Microsoft DOS was a horrible, terrible, awful product from the 1980s. Why? It was a single-user product. If more than one user tried to use the system, it couldn’t distinguish them apart, let alone offer them a safe sharing environment (e.g. privacy).
Few realize that all of Wal-Mart stupidly ran retail sales using DOS (instead of, just for one easy example, CP/M-86 on the 4680). I can’t emphasize this enough. Wal-Mart intentionally put its most sensitive customer data through systems managed with zero ability to protect customers from harms.
This was so unbelievably, incredibly negligent… Microsoft should have forfeited its profits to the millions of people harmed by Wal-Mart implementations of DOS.
…a security audit performed for the company in December 2005 found that customer data was poorly protected. …top-tier companies such as Wal-Mart were theoretically required to be in compliance with the standards by mid-2004. Wal-Mart says it received a number of deadline extensions. […] A hacker or malicious insider who compromised a point-of-sale controller or in-store card processor at one store, could “access the same device at every Wal-Mart store nationwide,” [auditors] wrote.
Deadline extensions were a huge mistake, a result of the “too big to be simple” problem. And it’s trivial to see the market imbalance, the profit-driven reasons why Wal-Mart threw all its customer data safety out the window.
None of us here are dictators (hopefully, and I doubt the CEO of Facebook comes here) meaning none of us live in a single-user world, so companies surely know (for over four decades already, or longer if we count time-share computers like Multics) they shouldn’t flog digital products that lack basic multi-user safety.
Alas…
We have to read headlines today of the utterly inhumane and detached Meta failing with their launch of a dictator-minded headset.
Part of the reason is that many shoppers aren’t comfortable trying one on in a store.
The headsets are prone to collect dirt and grime and smear your makeup. During the peak of the Covid-19 pandemic, people were especially resistant to put them on in stores, even though Meta paid to have cleaners on hand to sanitize the headsets between each use, said a former Meta employee who wasn’t authorized to speak publicly and asked not to be identified.
Dead as a dirty DOS means DOA.
Washed my dirty Quest head strap and ruined it. Can you not wash these things? Now what? …I noticed that my beautiful bald head was getting outbreaks of spots on the sides and then realized that my Quest head strap was pretty dirty. Most likely the culprit. […] Surely you’re supposed to be able to wash these things, right? They do get quite filthy over time…
Meta Quest literally makes even one single user unhealthy in multiple ways and can’t be cleaned. Yuck. Sharing? Fuhgeddaboutit.
The irony, naturally, is that Facebook is absolutely terrified of “in-authenticity” or dirty collisions whenever identities are setup on their time-sharing software platform. Unclean identity interferes with profits (advertisers hate paying for user overlap, as it’s basically fraud) so engineers have gone totally nuts over carving “real clean” differences into any software user identity. But then when it comes to actual human diseases, reactions and even death from sharing bodily fluids… Facebook is all like “here’s a wipe and spray, who cares just slop your face together with someone else you don’t know”.

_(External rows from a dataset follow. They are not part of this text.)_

/-! ### The delay -/

/-- 40_shared_transmit.md R89, R74, 60_exceptions.md R128, R137: a delay that is never answered holds the sequencer in
its `WAIT` phase for ever, with `EN` high and busy, whatever else is presented; no fault, no timeout, no event. The
clause on `done` is the model's reading (notes/assumptions/11.md). -/
def Obligations.UnansweredDelayHoldsTheSequencer : Prop :=
  ∀ (n : Nat) (s : State), s.inv = true → s.heldByDelay = true →
    (∀ t ∈ s.world.take n, t.noAnswer = true) →
    core.run n s = .next { s with world := s.world.drop n, done := s.done && n == 0 } ∧
    s.lines.en = true ∧ s.busy = true

/-! ### The fault -/

/-- 60_exceptions.md R123: fault entry from a write of `RS` or `EN`, for each of the four instructions: `FAULTED` with
that line recorded, every other line, the trace and the latches as they were, `done` not marked. That the entry is a
next state of `exec` is the model's choice (notes/assumptions/8.md). -/
def Obligations.FailedRsOrEnableWriteEntersTheFault : Prop :=
  ∀ (i : Instr) (s : State) (l : Line),
    s.params.busWidth = i.busWidth → s.phaseOk = true → s.params.lineFallible = true → l ∈ s.inp.fails →
    (l = .rs ∨ l = .en) → mayWrite i s.ph l = true →
    ∃ t, exec i s = .next t ∧ t.ph = .faulted l ∧ t.faultLine = some l ∧ t.faultOut = true ∧ t.busy = false ∧
      t.done = false ∧ t.trace = s.trace ∧ t.byte = s.byte ∧ t.isData = s.isData ∧ t.dly = s.dly ∧
      (∀ l', l' ≠ l → t.lines.get l' = s.lines.get l')

/-- 60_exceptions.md R122, R123, 40_shared_transmit.md R73: the parallel data write faults if any one of the data
lines fails; the line reported is one that failed, and every other line keeps its level. That the entry is a next state
of `exec` is the model's choice (notes/assumptions/8.md). -/
def Obligations.FailedDataWriteEntersTheFault : Prop :=
  ∀ (i : Instr) (s : State) (k : Nat) (v : DataWord),
    s.params.busWidth = i.busWidth → s.params.lineFallible = true → s.params.dataAtomic = true →
    (s.ph = .drive ∧ v = .d i.byte ∨ s.ph = .driveHi ∧ v = .n (upperNibble i.byte)
      ∨ s.ph = .driveLo ∧ v = .n (lowerNibble i.byte)) → v.variant = i.busWidth →
    k < i.busWidth.nData → v.line k ∈ s.inp.fails →
    ∃ t l, exec i s = .next t ∧ l ∈ v.lines ∧ l ∈ s.inp.fails ∧ t.ph = .faulted l ∧ t.done = false ∧
      t.trace = s.trace ∧ t.byte = s.byte ∧ t.isData = s.isData ∧ t.dly = s.dly ∧
      (∀ l', l' ≠ l → t.lines.get l' = s.lines.get l')
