-- ==== Sys2Proof/Tests/Slice0.lean ====
section
/-! SUPPORT. Tests: the checks of WellFormed, decoding of words written out from the encoding, single steps against the
vectors of spec/95_test_vectors.md, and a witness for the hypotheses of each statement. -/

namespace Sys2Proof.Tests

open Sys2Proof Sys2Proof.Machine

/-! ### Helpers -/

/-- The next state, if there is one. -/
def nextOf : Host.Outcome State Fault Refusal → Option State
  | .next s => some s
  | .fault _ => none
  | .refused _ => none

/-- One field of the next state. -/
def after {α : Type} (o : Host.Outcome State Fault Refusal) (f : State → α) : Option α := (nextOf o).map f

/-- The refusal, if there is one. -/
def refusalOf : Host.Outcome State Fault Refusal → Option Refusal
  | .refused r => some r
  | .next _ => none
  | .fault _ => none

/-- Inputs that present a word. -/
def req (w : Req9) : Inputs := { Inputs.quiet with reqValid := true, reqWord := w }

/-- Inputs with an answer `m` milliseconds after the issue. -/
def ans (m : Nat) : Inputs := { Inputs.quiet with answer := some m }

/-- Inputs with failing lines. -/
def failing (ls : List Line) : Inputs := { Inputs.quiet with fails := ls }

/-- Inputs with `rst`. -/
def rst : Inputs := { Inputs.quiet with rst := true }

/-- A fallible instance. -/
def fallible (bw : BusWidth) : Params := { Params.standard bw with lineFallible := true }

/-- An instance that writes its data lines one at a time. -/
def lineByLine (bw : BusWidth) : Params := { Params.standard bw with dataAtomic := false }

/-- A constructed instance with given inputs to come. -/
def start (p : Params) (w : List Inputs) : State := { State.resetWith p with world := w }

/-- An instance busy with `(f, 0xA5)` in a phase, its lines at the levels of that phase. -/
def busyAt (p : Params) (f : Bool) (ph : Phase) (w : List Inputs) : State :=
  { start p w with
    byte := 0xA5
    isData := f
    ph := ph
    lines :=
      { rs := ph.rsHeld && f
        en := ph.enHigh
        data := (ph.dataHeld p.busWidth 0xA5).getD (dataOfByte p.busWidth 0) } }

/-! ### Well-formedness (30_encoding.md R59, R64) -/

theorem test_wellFormed_refuses_other_variant : (Instr.wrc4 0x28).wellFormed .eight = false := by decide
theorem test_wellFormed_accepts_own_variant : (Instr.wrd8 0xFF).wellFormed .eight = true := by decide
theorem test_program_of_mixed_variants_is_refused :
    Program.wellFormed .four [.wrc4 0x28, .wrd8 0x41] = false := by decide
theorem test_program_P2_is_wellFormed :
    Program.wellFormed .four [.wrc4 0x28, .wrd4 0x41, .wrc4 0x33] = true := by decide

This is not the first time I’ve pointed to a major product design culture failure at Meta related to selfish unregulated greed (e.g. their “Incel” edition of RayBan glasses). It’s a deep-seated management problem related to their awful origin story: one man creating an unsafe space where he could coerce and control the thoughts of targeted women.
In other words, don’t enter or use Meta unless you are the Meta CEO… or until the whole thing is forced to accept multi-user personal data storage ethics (e.g. the anti-monopolist action that forced Microsoft to decouple browser and OS). That’s a lesson as old as the very first vote to remove tyranny and replace it with representation and accountability. Or, if you prefer computer history, as old as Multics.